Beneath this instruction is a block of data; output from it exactly the lines that run from the one containing "def execSmov (g" through the one containing "SSUB (R190). -/", inclusive.
· · · · · · ·
-- ==== Sys2Proof/Machine/Scalar.lean ====
section
/-! DEFINITION. The scalar instructions and the control transfers, opcodes 0x00 to 0x1F (R187 to R206). -/

namespace Sys2Proof.Machine

/-- NOP has no effect (R205). -/
def execNop (g : Guard) (f : FmtT) (s : State) : Host.Outcome State Fault Refusal :=
  runWord (.nop g f) g (fun _ _ s => { s := s }) s

/-! Scalar arithmetic (R189 to R192). -/

/-- A scalar word of format T from its sources A, B and C and its MOD (R190). -/
def scalT (i : Instr) (g : Guard) (f : FmtT) (sem : W64 → W64 → W64 → W64) (s : State) : Host.Outcome State Fault Refusal :=
  runWord i g (scalBody f.d.toNat fun h => sem (srcS h f.a.toNat) (srcS h f.b.toNat) (srcS h f.c.toNat)) s

/-- Bits [127:64] of the exact product (R190). -/
def smulhSem (u : Bool) (a b : W64) : W64 :=
  if u then BitVec.ofNat 64 (a.toNat * b.toNat / 2 ^ 64) else ofInt 64 (a.toInt * b.toInt / 2 ^ 64)
/-- The lesser (R190). -/
def sminSem (u : Bool) (a b : W64) : W64 := if (if u then a.toNat ≤ b.toNat else a.toInt ≤ b.toInt) then a else b
/-- The greater (R190). -/
def smaxSem (u : Bool) (a b : W64) : W64 := if (if u then b.toNat ≤ a.toNat else b.toInt ≤ a.toInt) then a else b
/-- The condition codes of SCMP, VCMP and WAITV on integers (R190, R216, R253). -/
def ccInt (cc : Nat) (a b : Int) : Bool :=
  match cc with
  | 0 => a == b
  | 1 => a != b
  | 2 => a < b
  | 3 => a ≤ b
  | 4 => b < a
  | 5 => b ≤ a
  | _ => false
/-- SCMP (R190). -/
def scmpSem (m : BitVec 14) (a b : W64) : W64 :=
  if (if modBit m 3 then ccInt (modBits m 0 3) a.toNat b.toNat else ccInt (modBits m 0 3) a.toInt b.toInt) then 1#64 else 0#64
/-- SDIV (R191). -/
def sdivSem (u rem : Bool) (a b : W64) : W64 :=
  if b = 0#64 then (if rem then a else 0xFFFFFFFFFFFFFFFF#64)
  else if u then (if rem then BitVec.ofNat 64 (a.toNat % b.toNat) else BitVec.ofNat 64 (a.toNat / b.toNat))
  else if rem then ofInt 64 (a.toInt.tmod b.toInt) else ofInt 64 (a.toInt.tdiv b.toInt)

/-- SMOV (R190). -/
def execSmov (g : Guard) (f : FmtT) (s : State) : Host.Outcome State Fault Refusal := scalT (.smov g f) g f (fun a _ _ => a) s
/-- SADD (R190). -/
def execSadd (g : Guard) (f : FmtT) (s : State) : Host.Outcome State Fault Refusal := scalT (.sadd g f) g f (fun a b _ => a + b) s
/-- SSUB (R190). -/
def execSsub (g : Guard) (f : FmtT) (s : State) : Host.Outcome State Fault Refusal := scalT (.ssub g f) g f (fun a b _ => a - b) s
/-- SMUL (R190). -/
def execSmul (g : Guard) (f : FmtT) (s : State) : Host.Outcome State Fault Refusal := scalT (.smul g f) g f (fun a b _ => a * b) s
/-- SMULH (R190). -/
def execSmulh (g : Guard) (f : FmtT) (s : State) : Host.Outcome State Fault Refusal :=
  scalT (.smulh g f) g f (fun a b _ => smulhSem (modBit f.mod 0) a b) s
/-- SAND (R190). -/
def execSand (g : Guard) (f : FmtT) (s : State) : Host.Outcome State Fault Refusal := scalT (.sand g f) g f (fun a b _ => a &&& b) s
/-- SOR (R190). -/
def execSor (g : Guard) (f : FmtT) (s : State) : Host.Outcome State Fault Refusal := scalT (.sor g f) g f (fun a b _ => a ||| b) s
/-- SXOR (R190). -/
def execSxor (g : Guard) (f : FmtT) (s : State) : Host.Outcome State Fault Refusal := scalT (.sxor g f) g f (fun a b _ => a ^^^ b) s
/-- SSHL (R190). -/
def execSshl (g : Guard) (f : FmtT) (s : State) : Host.Outcome State Fault Refusal :=
  scalT (.sshl g f) g f (fun a b _ => a <<< (b.toNat % 64)) s
/-- SSHR (R190). -/
def execSshr (g : Guard) (f : FmtT) (s : State) : Host.Outcome State Fault Refusal :=
  scalT (.sshr g f) g f (fun a b _ => a >>> (b.toNat % 64)) s
/-- SSRA (R190). -/
def execSsra (g : Guard) (f : FmtT) (s : State) : Host.Outcome State Fault Refusal :=
  scalT (.ssra g f) g f (fun a b _ => a.sshiftRight (b.toNat % 64)) s
/-- SMIN (R190). -/
def execSmin (g : Guard) (f : FmtT) (s : State) : Host.Outcome State Fault Refusal :=
  scalT (.smin g f) g f (fun a b _ => sminSem (modBit f.mod 0) a b) s
/-- SMAX (R190). -/
def execSmax (g : Guard) (f : FmtT) (s : State) : Host.Outcome State Fault Refusal :=
  scalT (.smax g f) g f (fun a b _ => smaxSem (modBit f.mod 0) a b) s
/-- SCLZ (R190). -/
def execSclz (g : Guard) (f : FmtT) (s : State) : Host.Outcome State Fault Refusal :=
  scalT (.sclz g f) g f (fun a _ _ => BitVec.ofNat 64 (64 - bitLen a.toNat)) s
/-- SPOPC (R190). -/
def execSpopc (g : Guard) (f : FmtT) (s : State) : Host.Outcome State Fault Refusal :=
  scalT (.spopc g f) g f (fun a _ _ => BitVec.ofNat 64 (popN 64 a.toNat)) s
/-- SCMP (R190). -/
def execScmp (g : Guard) (f : FmtT) (s : State) : Host.Outcome State Fault Refusal :=
  scalT (.scmp g f) g f (fun a b _ => scmpSem f.mod a b) s
/-- SSEL (R190). -/
def execSsel (g : Guard) (f : FmtT) (s : State) : Host.Outcome State Fault Refusal :=
  scalT (.ssel g f) g f (fun a b c => if c = 0#64 then b else a) s
/-- SDIV (R191). -/
def execSdiv (g : Guard) (f : FmtT) (s : State) : Host.Outcome State Fault Refusal :=
  scalT (.sdiv g f) g f (fun a b _ => sdivSem (modBit f.mod 0) (modBit f.mod 1) a b) s
/-- SMOVI, SMOVI.u and SMOVI.hi (R192). -/
def smoviSem (f : FmtI) (old : W64) : W64 :=
  if f.a = 0#8 then f.imm.signExtend 64 else if f.a = 1#8 then f.imm.zeroExtend 64 else f.imm ++ old.extractLsb' 0 32
/-- SMOVI (R192). -/
def execSmovi (g : Guard) (f : FmtI) (s : State) : Host.Outcome State Fault Refusal :=
  runWord (.smovi g f) g (scalBody f.d.toNat fun h => smoviSem f (srcS h f.d.toNat)) s
/-- SADDI (R192). -/
def execSaddi (g : Guard) (f : FmtI) (s : State) : Host.Outcome State Fault Refusal :=
  runWord (.saddi g f) g (scalBody f.d.toNat fun h => srcS h f.a.toNat + f.imm.signExtend 64) s

/-! Control transfers (R193 to R198). -/

/-- Lanes take a new PC at a clause boundary (R193). -/
def moveLanes (h : Here) (m : LaneMask) (pcOf : Lane → W64) (s : State) : State :=
  let now := s.cycle
  updLanes h m (fun _ l => { l with pc := pcOf l, cbase := none, since := now }) s
/-- The lanes of a set go to one target, and leave the issue; the others go to next. -/
def branchFx (h : Here) (m : LaneMask) (target : W64) (s : State) : Fx := { s := moveLanes h m (fun _ => target) s, gone := m }
/-- A relative target: words from the branch word (R169, R193). -/
def relTarget (h : Here) (words : Int) : W64 := h.iss.at_ + ofInt 64 (8 * words)

/-- JMP (R194). -/
def execJmp (g : Guard) (f : FmtB) (s : State) : Host.Outcome State Fault Refusal :=
  runWord (.jmp g f) g (fun h tru s => branchFx h tru (relTarget h f.off.toInt) s) s
/-- BRZ (R196). -/
def execBrz (g : Guard) (f : FmtI) (s : State) : Host.Outcome State Fault Refusal :=
  runWord (.brz g f) g (fun h tru s => branchFx h (if srcS h f.a.toNat = 0#64 then tru else 0#32) (relTarget h f.imm.toInt) s) s
/-- BRNZ (R196). -/
def execBrnz (g : Guard) (f : FmtI) (s : State) : Host.Outcome State Fault Refusal :=
  runWord (.brnz g f) g (fun h tru s => branchFx h (if srcS h f.a.toNat = 0#64 then 0#32 else tru) (relTarget h f.imm.toInt) s) s
/-- BRV: a named mask gains every active lane, whichever way its guard sends it (R195). -/
def execBrv (g : Guard) (f : FmtB) (s : State) : Host.Outcome State Fault Refusal :=
  runWord (.brv g f) g (fun h tru s =>
    let fx := branchFx h tru (relTarget h f.off.toInt) s
    if f.j.getLsbD 3 then fx else { fx with jop := some ⟨.add, f.j.toNat % 8, h.iss.lanes⟩ }) s
/-- CALL: next goes to the pair vD, and the target is relative by a signed IMM32, or the pair vA (R197; log entry 132). -/
def callBody (f : FmtI) (h : Here) (tru : LaneMask) (s : State) : Fx :=
  let next := (nextPc h).1
  let target (l : Lane) : W64 := if f.a = 0xFF#8 then relTarget h f.imm.toInt else BitVec.ofNat 64 (vregs l f.a.toNat 2)
  let s := moveLanes h tru target s
  { s := updLanes h tru (fun _ l => vputs l f.d.toNat 2 next.toNat) s, gone := tru }
/-- CALL (R197). -/
def execCall (g : Guard) (f : FmtI) (s : State) : Host.Outcome State Fault Refusal := runWord (.call g f) g (callBody f) s
/-- RET (R198). -/
def execRet (g : Guard) (f : FmtT) (s : State) : Host.Outcome State Fault Refusal :=
  runWord (.ret g f) g (fun h tru s =>
    { s := moveLanes h tru (fun l => BitVec.ofNat 64 (vregs l f.a.toNat 2)) s, gone := tru }) s

/-! Rejoin masks (R199 to R202). -/

/-- REJOIN: every active lane becomes blocked at the site (R199). -/
def execRejoin (g : Guard) (f : FmtB) (s : State) : Host.Outcome State Fault Refusal :=
  runWord (.rejoin g f) g (fun h tru s => { s := blockLanes h tru (.rejoin h.iss.at_ (f.j.toNat % 8)) s, gone := tru }) s
/-- The operand of JMSET, JMADD and JMDEL (R200). -/
def jmOperand (f : FmtT) (h : Here) (tru : LaneMask) : LaneMask :=
  if modBit f.mod 2 then tru else (srcS h f.a.toNat).extractLsb' 0 32
/-- JMSET, JMADD and JMDEL take effect when the guard is true in some active lane (R200). -/
def jmBody (k : JKind) (f : FmtT) (h : Here) (tru : LaneMask) (s : State) : Fx :=
  if tru = 0#32 then { s := s } else { s := s, jop := some ⟨k, f.d.toNat, jmOperand f h tru⟩ }
/-- JMSET (R200). -/
def execJmset (g : Guard) (f : FmtT) (s : State) : Host.Outcome State Fault Refusal := runWord (.jmset g f) g (jmBody .set f) s
/-- JMADD (R200). -/
def execJmadd (g : Guard) (f : FmtT) (s : State) : Host.Outcome State Fault Refusal := runWord (.jmadd g f) g (jmBody .add f) s
/-- JMDEL (R200). -/
def execJmdel (g : Guard) (f : FmtT) (s : State) : Host.Outcome State Fault Refusal := runWord (.jmdel g f) g (jmBody .del f) s
/-- The mask JMQRY reads: the states as they were at the start of the cycle in which the word issues (R201; log entry 106). -/
def jmqrySem (f : FmtT) (h : Here) : W64 :=
  let m : LaneMask := match modBits f.mod 0 2 with
    | 0 => tget 0#32 h.g.j f.a.toNat
    | 1 => h.g.seenExit
    | _ => h.g.seenPark
  m.zeroExtend 64
/-- JMQRY (R201). -/
def execJmqry (g : Guard) (f : FmtT) (s : State) : Host.Outcome State Fault Refusal :=
  runWord (.jmqry g f) g (scalBody f.d.toNat (jmqrySem f)) s

/-- EXIT: the lanes whose guard is true leave the issue, and the helper lanes with the last present ones (R203, R204). -/
def exitBody (h : Here) (tru : LaneMask) (s : State) : Fx :=
  let s := exitLanes s h.iss.wg h.iss.gang tru
  let out := match findWg s h.iss.wg with
    | some w => lanesIn (gangOf w h.iss.gang) fun st => st == .exited
    | none => tru
  { s := s, gone := h.iss.lanes &&& out }
/-- EXIT (R203, R204). -/
def execExit (g : Guard) (f : FmtT) (s : State) : Host.Outcome State Fault Refusal :=
  runWord (.exit g f) g exitBody s
/-- YIELD: each active lane goes to next; one whose guard is true waits there until its delay has passed (R206). -/
def yieldBody (f : FmtT) (h : Here) (tru : LaneMask) (s : State) : Fx :=
  let until_ := s.cycle + 8 * f.mod.toNat + 1
  let now := s.cycle
  let s := if f.mod = 0#14 then s else
    updLanes h tru (fun _ l => { l with pc := (nextPc h).1, cbase := none, st := .waiting (.cycles until_), since := now }) s
  { s := s, gone := if f.mod = 0#14 then 0#32 else tru, carry := false }
/-- YIELD (R206). -/
def execYield (g : Guard) (f : FmtT) (s : State) : Host.Outcome State Fault Refusal := runWord (.yield g f) g (yieldBody f) s

end Sys2Proof.Machine
end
· · · · · · ·
_Exercise result:_
def execSmov (g : Guard) (f : FmtT) (s : State) : Host.Outcome State Fault Refusal := scalT (.smov g f) g f (fun a _ _ => a) s
/-- SADD (R190). -/
def execSadd (g : Guard) (f : FmtT) (s : State) : Host.Outcome State Fault Refusal := scalT (.sadd g f) g f (fun a b _ => a + b) s
/-- SSUB (R190). -/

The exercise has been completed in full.